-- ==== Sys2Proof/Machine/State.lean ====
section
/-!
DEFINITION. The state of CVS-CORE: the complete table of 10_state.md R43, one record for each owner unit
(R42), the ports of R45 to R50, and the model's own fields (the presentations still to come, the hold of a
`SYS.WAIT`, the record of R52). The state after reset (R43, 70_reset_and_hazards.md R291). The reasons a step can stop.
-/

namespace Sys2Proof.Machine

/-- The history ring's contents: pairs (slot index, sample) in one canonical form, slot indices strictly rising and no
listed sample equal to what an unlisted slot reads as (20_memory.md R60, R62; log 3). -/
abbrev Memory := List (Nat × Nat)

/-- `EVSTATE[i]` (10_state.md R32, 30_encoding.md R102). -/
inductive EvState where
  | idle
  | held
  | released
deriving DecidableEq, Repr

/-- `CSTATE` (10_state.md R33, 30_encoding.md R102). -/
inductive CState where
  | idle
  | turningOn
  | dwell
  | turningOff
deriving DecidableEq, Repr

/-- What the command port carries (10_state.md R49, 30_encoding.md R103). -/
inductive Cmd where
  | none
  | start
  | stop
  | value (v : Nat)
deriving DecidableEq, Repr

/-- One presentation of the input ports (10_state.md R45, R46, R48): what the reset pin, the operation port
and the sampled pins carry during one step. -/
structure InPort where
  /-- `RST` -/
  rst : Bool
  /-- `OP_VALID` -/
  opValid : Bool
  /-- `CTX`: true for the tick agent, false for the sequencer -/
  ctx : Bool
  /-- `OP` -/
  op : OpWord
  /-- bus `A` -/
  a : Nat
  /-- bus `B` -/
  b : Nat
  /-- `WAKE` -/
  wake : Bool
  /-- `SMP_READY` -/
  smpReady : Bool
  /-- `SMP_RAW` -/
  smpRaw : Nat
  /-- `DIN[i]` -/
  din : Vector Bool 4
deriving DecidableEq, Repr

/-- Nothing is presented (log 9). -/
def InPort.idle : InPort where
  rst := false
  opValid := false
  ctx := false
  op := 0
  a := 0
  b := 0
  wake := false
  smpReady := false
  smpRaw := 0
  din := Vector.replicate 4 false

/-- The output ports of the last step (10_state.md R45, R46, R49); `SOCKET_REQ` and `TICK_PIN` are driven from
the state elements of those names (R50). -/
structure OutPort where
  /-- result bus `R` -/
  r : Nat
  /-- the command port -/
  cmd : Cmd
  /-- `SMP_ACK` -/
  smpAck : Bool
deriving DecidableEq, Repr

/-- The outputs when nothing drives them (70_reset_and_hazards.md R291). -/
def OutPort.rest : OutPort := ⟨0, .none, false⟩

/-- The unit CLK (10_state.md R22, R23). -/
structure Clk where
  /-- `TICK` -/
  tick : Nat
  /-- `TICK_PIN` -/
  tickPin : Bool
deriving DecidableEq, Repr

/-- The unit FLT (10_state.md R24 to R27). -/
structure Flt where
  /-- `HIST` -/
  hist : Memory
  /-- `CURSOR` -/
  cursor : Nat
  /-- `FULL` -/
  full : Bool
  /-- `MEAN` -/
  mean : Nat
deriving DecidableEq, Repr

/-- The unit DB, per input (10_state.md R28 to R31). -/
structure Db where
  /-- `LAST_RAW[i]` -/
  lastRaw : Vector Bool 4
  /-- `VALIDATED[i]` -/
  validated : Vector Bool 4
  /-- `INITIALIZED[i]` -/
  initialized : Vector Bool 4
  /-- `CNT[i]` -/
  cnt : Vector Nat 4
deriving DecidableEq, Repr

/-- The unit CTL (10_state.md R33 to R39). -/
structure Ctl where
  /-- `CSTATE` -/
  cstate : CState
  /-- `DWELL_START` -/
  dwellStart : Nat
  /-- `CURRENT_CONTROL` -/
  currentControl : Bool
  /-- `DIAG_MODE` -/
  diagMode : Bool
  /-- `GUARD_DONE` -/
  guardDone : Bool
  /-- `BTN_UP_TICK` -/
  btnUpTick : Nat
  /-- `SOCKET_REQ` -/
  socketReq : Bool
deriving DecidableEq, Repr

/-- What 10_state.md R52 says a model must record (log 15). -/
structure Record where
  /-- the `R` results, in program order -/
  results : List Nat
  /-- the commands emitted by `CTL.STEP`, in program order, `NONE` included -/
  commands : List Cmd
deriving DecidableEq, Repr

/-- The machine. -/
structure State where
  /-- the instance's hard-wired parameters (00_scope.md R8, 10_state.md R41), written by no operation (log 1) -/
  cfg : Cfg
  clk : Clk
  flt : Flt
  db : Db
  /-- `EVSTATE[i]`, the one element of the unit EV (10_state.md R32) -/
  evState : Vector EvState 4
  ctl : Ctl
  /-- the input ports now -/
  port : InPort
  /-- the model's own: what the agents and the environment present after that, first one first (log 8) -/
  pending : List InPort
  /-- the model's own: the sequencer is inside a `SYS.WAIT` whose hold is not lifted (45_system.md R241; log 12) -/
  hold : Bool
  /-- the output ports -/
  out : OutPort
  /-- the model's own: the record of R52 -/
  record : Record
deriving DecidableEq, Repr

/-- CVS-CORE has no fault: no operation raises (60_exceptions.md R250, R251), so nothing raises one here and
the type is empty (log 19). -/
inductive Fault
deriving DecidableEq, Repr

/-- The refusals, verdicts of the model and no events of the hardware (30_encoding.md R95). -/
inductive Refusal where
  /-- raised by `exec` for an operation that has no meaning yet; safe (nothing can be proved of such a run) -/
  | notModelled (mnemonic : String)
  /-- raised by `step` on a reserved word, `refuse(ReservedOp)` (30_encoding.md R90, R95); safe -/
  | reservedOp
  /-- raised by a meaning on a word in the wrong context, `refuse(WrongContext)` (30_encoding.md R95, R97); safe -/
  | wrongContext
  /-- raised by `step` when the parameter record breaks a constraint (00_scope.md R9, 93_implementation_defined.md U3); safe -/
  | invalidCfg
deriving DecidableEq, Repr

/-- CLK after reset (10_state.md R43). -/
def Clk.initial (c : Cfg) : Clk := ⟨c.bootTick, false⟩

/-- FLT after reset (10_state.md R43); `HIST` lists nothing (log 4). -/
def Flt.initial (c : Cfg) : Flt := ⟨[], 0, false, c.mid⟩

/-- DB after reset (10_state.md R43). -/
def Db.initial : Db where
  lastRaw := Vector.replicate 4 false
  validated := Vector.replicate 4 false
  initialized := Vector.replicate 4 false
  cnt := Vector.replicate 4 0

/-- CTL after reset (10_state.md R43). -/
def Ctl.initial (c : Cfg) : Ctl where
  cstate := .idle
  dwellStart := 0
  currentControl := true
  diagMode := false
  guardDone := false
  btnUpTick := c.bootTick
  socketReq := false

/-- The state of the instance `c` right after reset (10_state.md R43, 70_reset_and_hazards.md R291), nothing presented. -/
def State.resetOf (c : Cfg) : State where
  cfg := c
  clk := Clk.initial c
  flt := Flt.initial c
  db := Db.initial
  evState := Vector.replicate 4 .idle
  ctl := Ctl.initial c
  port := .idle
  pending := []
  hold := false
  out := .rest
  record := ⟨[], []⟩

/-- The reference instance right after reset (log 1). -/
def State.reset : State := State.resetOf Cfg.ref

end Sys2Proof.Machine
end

..............................

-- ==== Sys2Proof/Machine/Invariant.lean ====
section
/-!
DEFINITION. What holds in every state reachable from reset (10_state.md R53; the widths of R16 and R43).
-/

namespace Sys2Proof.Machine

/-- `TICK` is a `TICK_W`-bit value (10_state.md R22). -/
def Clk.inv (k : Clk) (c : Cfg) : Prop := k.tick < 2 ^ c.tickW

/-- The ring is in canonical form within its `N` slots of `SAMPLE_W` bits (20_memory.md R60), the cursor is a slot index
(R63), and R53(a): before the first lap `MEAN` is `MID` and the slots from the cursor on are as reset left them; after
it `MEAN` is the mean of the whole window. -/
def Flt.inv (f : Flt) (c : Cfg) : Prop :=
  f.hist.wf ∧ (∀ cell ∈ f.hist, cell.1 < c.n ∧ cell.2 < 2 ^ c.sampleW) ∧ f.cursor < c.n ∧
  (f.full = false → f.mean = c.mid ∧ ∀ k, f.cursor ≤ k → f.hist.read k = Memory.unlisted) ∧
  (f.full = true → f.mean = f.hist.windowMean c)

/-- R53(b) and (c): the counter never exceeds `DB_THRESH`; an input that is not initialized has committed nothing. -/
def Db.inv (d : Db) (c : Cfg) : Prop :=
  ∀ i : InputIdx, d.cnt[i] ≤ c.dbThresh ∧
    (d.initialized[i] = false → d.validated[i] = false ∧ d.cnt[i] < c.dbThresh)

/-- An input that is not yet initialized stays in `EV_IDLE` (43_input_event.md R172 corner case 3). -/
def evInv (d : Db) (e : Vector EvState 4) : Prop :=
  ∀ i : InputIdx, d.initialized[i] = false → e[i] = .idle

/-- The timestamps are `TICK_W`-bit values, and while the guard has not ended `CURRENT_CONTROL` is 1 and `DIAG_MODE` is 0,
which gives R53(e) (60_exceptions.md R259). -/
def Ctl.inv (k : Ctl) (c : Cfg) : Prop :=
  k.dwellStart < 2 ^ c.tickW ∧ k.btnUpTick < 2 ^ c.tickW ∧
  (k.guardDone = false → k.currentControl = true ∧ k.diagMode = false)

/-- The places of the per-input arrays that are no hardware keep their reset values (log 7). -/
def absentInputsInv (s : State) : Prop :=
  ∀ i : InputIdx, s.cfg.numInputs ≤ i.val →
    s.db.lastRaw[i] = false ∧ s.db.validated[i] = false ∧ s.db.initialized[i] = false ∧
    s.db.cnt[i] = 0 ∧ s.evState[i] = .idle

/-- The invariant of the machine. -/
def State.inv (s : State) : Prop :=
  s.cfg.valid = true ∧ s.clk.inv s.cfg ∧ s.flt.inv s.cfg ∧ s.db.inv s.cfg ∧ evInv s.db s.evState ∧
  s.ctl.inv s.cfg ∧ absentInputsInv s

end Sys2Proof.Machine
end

..............................

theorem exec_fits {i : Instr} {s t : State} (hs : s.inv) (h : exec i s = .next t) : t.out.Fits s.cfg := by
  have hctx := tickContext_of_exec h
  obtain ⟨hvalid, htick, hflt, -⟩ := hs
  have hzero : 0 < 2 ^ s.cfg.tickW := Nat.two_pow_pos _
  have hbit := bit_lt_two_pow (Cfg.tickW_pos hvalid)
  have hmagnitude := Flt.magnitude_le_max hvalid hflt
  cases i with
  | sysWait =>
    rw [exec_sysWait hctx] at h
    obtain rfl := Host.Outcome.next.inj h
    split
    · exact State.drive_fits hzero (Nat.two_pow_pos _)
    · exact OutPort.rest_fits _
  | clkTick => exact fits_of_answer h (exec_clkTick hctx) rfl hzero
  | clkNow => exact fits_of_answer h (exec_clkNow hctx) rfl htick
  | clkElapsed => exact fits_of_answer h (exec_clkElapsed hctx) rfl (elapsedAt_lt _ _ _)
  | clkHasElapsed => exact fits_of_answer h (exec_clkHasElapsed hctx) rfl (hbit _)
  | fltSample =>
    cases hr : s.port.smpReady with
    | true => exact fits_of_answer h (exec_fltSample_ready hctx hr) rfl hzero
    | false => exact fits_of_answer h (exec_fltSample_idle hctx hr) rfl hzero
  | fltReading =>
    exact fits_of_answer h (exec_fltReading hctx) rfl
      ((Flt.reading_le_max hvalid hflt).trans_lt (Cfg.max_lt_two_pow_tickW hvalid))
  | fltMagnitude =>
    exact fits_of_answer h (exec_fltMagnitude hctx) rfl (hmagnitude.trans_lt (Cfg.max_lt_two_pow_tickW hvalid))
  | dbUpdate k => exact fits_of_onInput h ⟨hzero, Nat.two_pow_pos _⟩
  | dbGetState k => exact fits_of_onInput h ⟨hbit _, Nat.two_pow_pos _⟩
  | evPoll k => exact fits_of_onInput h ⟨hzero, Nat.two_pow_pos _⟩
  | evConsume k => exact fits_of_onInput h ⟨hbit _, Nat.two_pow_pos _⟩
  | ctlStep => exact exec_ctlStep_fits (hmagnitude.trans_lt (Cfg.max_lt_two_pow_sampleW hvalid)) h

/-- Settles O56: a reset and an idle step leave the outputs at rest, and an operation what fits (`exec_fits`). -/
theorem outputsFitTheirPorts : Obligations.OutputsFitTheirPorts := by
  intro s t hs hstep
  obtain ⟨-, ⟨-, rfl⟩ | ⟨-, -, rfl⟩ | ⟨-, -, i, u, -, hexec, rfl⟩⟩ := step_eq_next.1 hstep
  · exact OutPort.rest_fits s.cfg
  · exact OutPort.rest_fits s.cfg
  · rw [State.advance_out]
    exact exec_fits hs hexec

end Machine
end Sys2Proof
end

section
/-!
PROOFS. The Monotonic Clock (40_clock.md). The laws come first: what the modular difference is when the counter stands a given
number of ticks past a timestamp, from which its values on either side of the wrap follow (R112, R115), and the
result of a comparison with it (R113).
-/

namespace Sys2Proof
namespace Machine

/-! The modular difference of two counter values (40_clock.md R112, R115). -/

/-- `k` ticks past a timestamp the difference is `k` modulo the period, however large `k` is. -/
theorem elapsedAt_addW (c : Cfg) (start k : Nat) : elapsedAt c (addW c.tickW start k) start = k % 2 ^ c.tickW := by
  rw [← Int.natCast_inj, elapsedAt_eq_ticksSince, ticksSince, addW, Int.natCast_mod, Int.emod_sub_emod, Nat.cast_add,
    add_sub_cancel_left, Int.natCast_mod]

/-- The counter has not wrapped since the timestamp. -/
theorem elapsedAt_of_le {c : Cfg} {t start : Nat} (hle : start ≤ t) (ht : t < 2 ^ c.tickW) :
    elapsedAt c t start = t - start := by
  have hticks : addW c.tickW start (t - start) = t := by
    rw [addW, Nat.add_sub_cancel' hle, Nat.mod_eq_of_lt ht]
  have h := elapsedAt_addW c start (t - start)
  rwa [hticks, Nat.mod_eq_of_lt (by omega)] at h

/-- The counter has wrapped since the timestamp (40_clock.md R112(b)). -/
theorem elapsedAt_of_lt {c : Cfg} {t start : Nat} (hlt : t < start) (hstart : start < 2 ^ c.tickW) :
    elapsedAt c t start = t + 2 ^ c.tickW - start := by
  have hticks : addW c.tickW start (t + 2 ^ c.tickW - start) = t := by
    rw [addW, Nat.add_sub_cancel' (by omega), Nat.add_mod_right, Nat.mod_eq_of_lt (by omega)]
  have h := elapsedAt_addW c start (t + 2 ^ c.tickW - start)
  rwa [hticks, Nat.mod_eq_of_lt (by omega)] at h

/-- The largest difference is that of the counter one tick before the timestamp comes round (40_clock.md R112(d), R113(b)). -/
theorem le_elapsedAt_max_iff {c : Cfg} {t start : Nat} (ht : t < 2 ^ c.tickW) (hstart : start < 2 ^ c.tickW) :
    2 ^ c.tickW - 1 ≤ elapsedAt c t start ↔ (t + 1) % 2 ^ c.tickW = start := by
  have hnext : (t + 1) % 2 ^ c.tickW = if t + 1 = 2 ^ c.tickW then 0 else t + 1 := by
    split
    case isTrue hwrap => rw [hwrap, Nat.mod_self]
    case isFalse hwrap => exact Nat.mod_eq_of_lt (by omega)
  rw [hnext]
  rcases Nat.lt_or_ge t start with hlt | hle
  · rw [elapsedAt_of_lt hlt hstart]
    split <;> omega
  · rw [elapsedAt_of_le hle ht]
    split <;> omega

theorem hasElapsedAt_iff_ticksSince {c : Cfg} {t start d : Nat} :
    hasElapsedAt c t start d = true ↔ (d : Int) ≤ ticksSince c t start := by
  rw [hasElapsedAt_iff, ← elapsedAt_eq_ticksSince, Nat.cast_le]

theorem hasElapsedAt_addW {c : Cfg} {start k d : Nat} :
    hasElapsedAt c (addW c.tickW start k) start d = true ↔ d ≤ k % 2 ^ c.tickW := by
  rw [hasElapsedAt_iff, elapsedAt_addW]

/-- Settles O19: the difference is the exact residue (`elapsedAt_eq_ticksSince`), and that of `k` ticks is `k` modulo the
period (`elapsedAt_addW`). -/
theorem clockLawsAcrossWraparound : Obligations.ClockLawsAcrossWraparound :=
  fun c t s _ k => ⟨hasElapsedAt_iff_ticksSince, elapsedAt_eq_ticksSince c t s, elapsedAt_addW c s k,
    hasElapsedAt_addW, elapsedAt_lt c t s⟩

..............................

PROBLEM DETAILS
Among the lines above, please find those with "absentInputsInv" and copy them.

SOLUTION TO THIS EXERCISE
def absentInputsInv (s : State) : Prop :=
  s.ctl.inv s.cfg ∧ absentInputsInv s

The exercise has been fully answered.